#### What is being asked:
When the string "readAccess" is part of a line below, that line should be copied.

Data excerpts:
/-- The trace grows by the byte at the output port: the case of `step_with_out` where the trace is the state's own. -/
theorem step_out (h : step s = .next t) : t.out = s.out ++ s.stepOutput.toList := by
  have hs : step s = .next { t with out := s.out ++ s.stepOutput.toList } := step_with_out s.out h
  rw [h] at hs
  injection hs with ht
  exact congrArg State.out ht

theorem outputsOf_ne_none (h : outputsOf i s ≠ none) : i.opcode = opPrn := by
  cases i <;> simp only [outputsOf, ne_eq, not_true_eq_false] at h
  rfl

theorem stepOutput_ne_none (h : s.stepOutput ≠ none) : s.run = .running ∧ (s.readByte s.pc).toNat = 0x43 := by
  rcases running_or_halted s with hr | hr
  · by_cases hm : s.fetch.opcode ∈ opcodeBytes
    · obtain ⟨i, hi⟩ := decode_ok_of_mem hm
      rw [stepOutput_of_decode hr hi] at h
      rw [← fetch_opcode, opcode_of_decode hi, outputsOf_ne_none h]
      exact ⟨hr, rfl⟩
    · exact absurd (stepOutput_of_unknown hr hm) h
  · exact absurd (stepOutput_of_halted hr) h

/-- Settles O34. -/
theorem onlyPrnWritesTheOutputTrace : Obligations.OnlyPrnWritesTheOutputTrace :=
  ⟨fun _ _ => step_out, fun _ => stepOutput_ne_none, fun _ _ o => step_with_out o⟩

end Sys2Proof
end

section
/-!
PROOFS of the family 20_memory.md: the accesses of a step, reading and writing, the memory at power-on, when the host may load.
-/

namespace Sys2Proof

open Machine

variable {i : Instr} {s t : State}

/-! ### The accesses of an instruction -/

theorem ifRegByte_of_names {b : Byte} {r : RegIdx} {k : RegIdx → List Access} (h : b.toNat = r.val) :
    ifRegByte b k = k r := by
  rw [ifRegByte, regIndex_eq_some.mpr h]

theorem ifRegByte_of_bad {b : Byte} {k : RegIdx → List Access} (h : 7 < b.toNat) : ifRegByte b k = [] := by
  rw [ifRegByte, regIndex_eq_none.mpr h]

theorem ifRegByte_cases (b : Byte) (k : RegIdx → List Access) : ifRegByte b k = [] ∨ ∃ r, ifRegByte b k = k r := by
  rcases names_or_bad b with ⟨r, hr⟩ | hb
  · exact .inr ⟨r, ifRegByte_of_names hr⟩
  · exact .inl (ifRegByte_of_bad hb)

theorem accessesOf_of_not_wf (h : i.wf = false) : accessesOf i s = [] := by
  cases i <;> simp only [accessesOf]
  case push | pop | call => exact ifRegByte_of_bad (isRegByte_eq_false.mp h)
  case ret => cases h

/-- R65's table: after the fetch an instruction makes no access, one read, or, PUSH and CALL only, one write. -/
theorem accessesOf_cases (i : Instr) (s : State) :
    accessesOf i s = [] ∨ (∃ a, accessesOf i s = [s.readAccess a]) ∨
    ((i.opcode = opPush ∨ i.opcode = opCall) ∧ ∃ a d, accessesOf i s = [.write a d]) := by
  cases i
  case push opA =>
    rcases ifRegByte_cases opA fun r => [.write s.decSp.sp (s.decSp.reg r)] with h | ⟨r, h⟩
    · exact .inl h
    · exact .inr (.inr ⟨.inl rfl, _, _, h⟩)
  case pop opA =>
    rcases ifRegByte_cases opA fun _ => [s.readAccess s.sp] with h | ⟨-, h⟩
    · exact .inl h
    · exact .inr (.inl ⟨_, h⟩)
  case call opA =>
    rcases ifRegByte_cases opA fun _ => [.write s.decSp.sp s.returnAddress] with h | ⟨-, h⟩
    · exact .inl h
    · exact .inr (.inr ⟨.inr rfl, _, _, h⟩)
  case ret => exact .inr (.inl ⟨_, rfl⟩)
  all_goals exact .inl rfl

/-- An instruction's effect on memory is the writes among its accesses. -/
theorem effect_mem (h : Effect i s t) : t.mem = s.mem.afterAccesses (accessesOf i s) := by
  cases i <;> simp only [Effect] at h <;> simp only [accessesOf]
  case push =>
    obtain ⟨r, hr, rfl⟩ := h
    rw [ifRegByte_of_names hr, State.decSp_sp, State.decSp_reg]
    rfl
  case call =>
    obtain ⟨r, hr, rfl⟩ := h
    rw [ifRegByte_of_names hr, State.decSp_sp, State.returnAddress_eq]
    rfl
  case pop =>
    obtain ⟨r, hr, rfl⟩ := h
    rw [ifRegByte_of_names hr]
    rfl
  case hlt | ret => subst h; rfl
  case mul | add | cmp => obtain ⟨_, _, _, _, rfl⟩ := h; rfl
  all_goals obtain ⟨_, _, rfl⟩ := h; rfl

/-! ### The accesses of a step -/

theorem fetchAccesses_eq (s : State) :
    s.fetchAccesses = [s.readAccess s.pc, s.readAccess (s.pc + 1#8), s.readAccess (s.pc + 2#8)] := by
  rw [State.fetchAccesses, wrap_add_one, wrap_add_two]

/-- Fetching leaves memory alone (R61). -/
theorem afterAccesses_fetch_append (s : State) (m : Memory) (l : List Access) :
    m.afterAccesses (s.fetchAccesses ++ l) = m.afterAccesses l := rfl

theorem stepAccesses_of_halted (h : s.run = .halted) : s.stepAccesses = [] := by
  simp [State.stepAccesses, h]

theorem stepAccesses_of_decode (hr : s.run = .running) (hd : decode s.fetch = .ok i) :
    s.stepAccesses = s.fetchAccesses ++ accessesOf i s := by
  simp [State.stepAccesses, hr, hd]

theorem stepAccesses_of_unknown (hr : s.run = .running) (h : s.fetch.opcode ∉ opcodeBytes) :
    s.stepAccesses = s.fetchAccesses := by
  simp [State.stepAccesses, hr, decode_error_of_notMem h]

/-- All a RUNNING step can show at the memory port: the fetch and then nothing, one read, or one write of PUSH or CALL. -/
theorem stepAccesses_cases (hr : s.run = .running) :
    ∃ rest, s.stepAccesses = s.fetchAccesses ++ rest ∧
      (rest = [] ∨ (∃ a, rest = [s.readAccess a]) ∨
        ((s.readByte s.pc = opPush ∨ s.readByte s.pc = opCall) ∧ ∃ a d, rest = [.write a d])) := by
  by_cases hm : s.fetch.opcode ∈ opcodeBytes
  · obtain ⟨i, hi⟩ := decode_ok_of_mem hm
    rw [← fetch_opcode, opcode_of_decode hi]
    exact ⟨_, stepAccesses_of_decode hr hi, accessesOf_cases i s⟩
  · exact ⟨[], by rw [stepAccesses_of_unknown hr hm, List.append_nil], .inl rfl⟩

theorem stepAccesses_take_three (hr : s.run = .running) : s.stepAccesses.take 3 = s.fetchAccesses := by
  obtain ⟨rest, h, -⟩ := stepAccesses_cases hr
  rw [h]
  exact List.take_left (l₁ := s.fetchAccesses)

theorem stepAccesses_length_le (hr : s.run = .running) : s.stepAccesses.length ≤ 4 := by
  obtain ⟨_, h, rfl | ⟨_, rfl⟩ | ⟨-, _, _, rfl⟩⟩ := stepAccesses_cases hr <;> rw [h, fetchAccesses_eq] <;> simp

#### Response for this exercise:
    accessesOf i s = [] ∨ (∃ a, accessesOf i s = [s.readAccess a]) ∨
    rcases ifRegByte_cases opA fun _ => [s.readAccess s.sp] with h | ⟨-, h⟩
    s.fetchAccesses = [s.readAccess s.pc, s.readAccess (s.pc + 1#8), s.readAccess (s.pc + 2#8)] := by
      (rest = [] ∨ (∃ a, rest = [s.readAccess a]) ∨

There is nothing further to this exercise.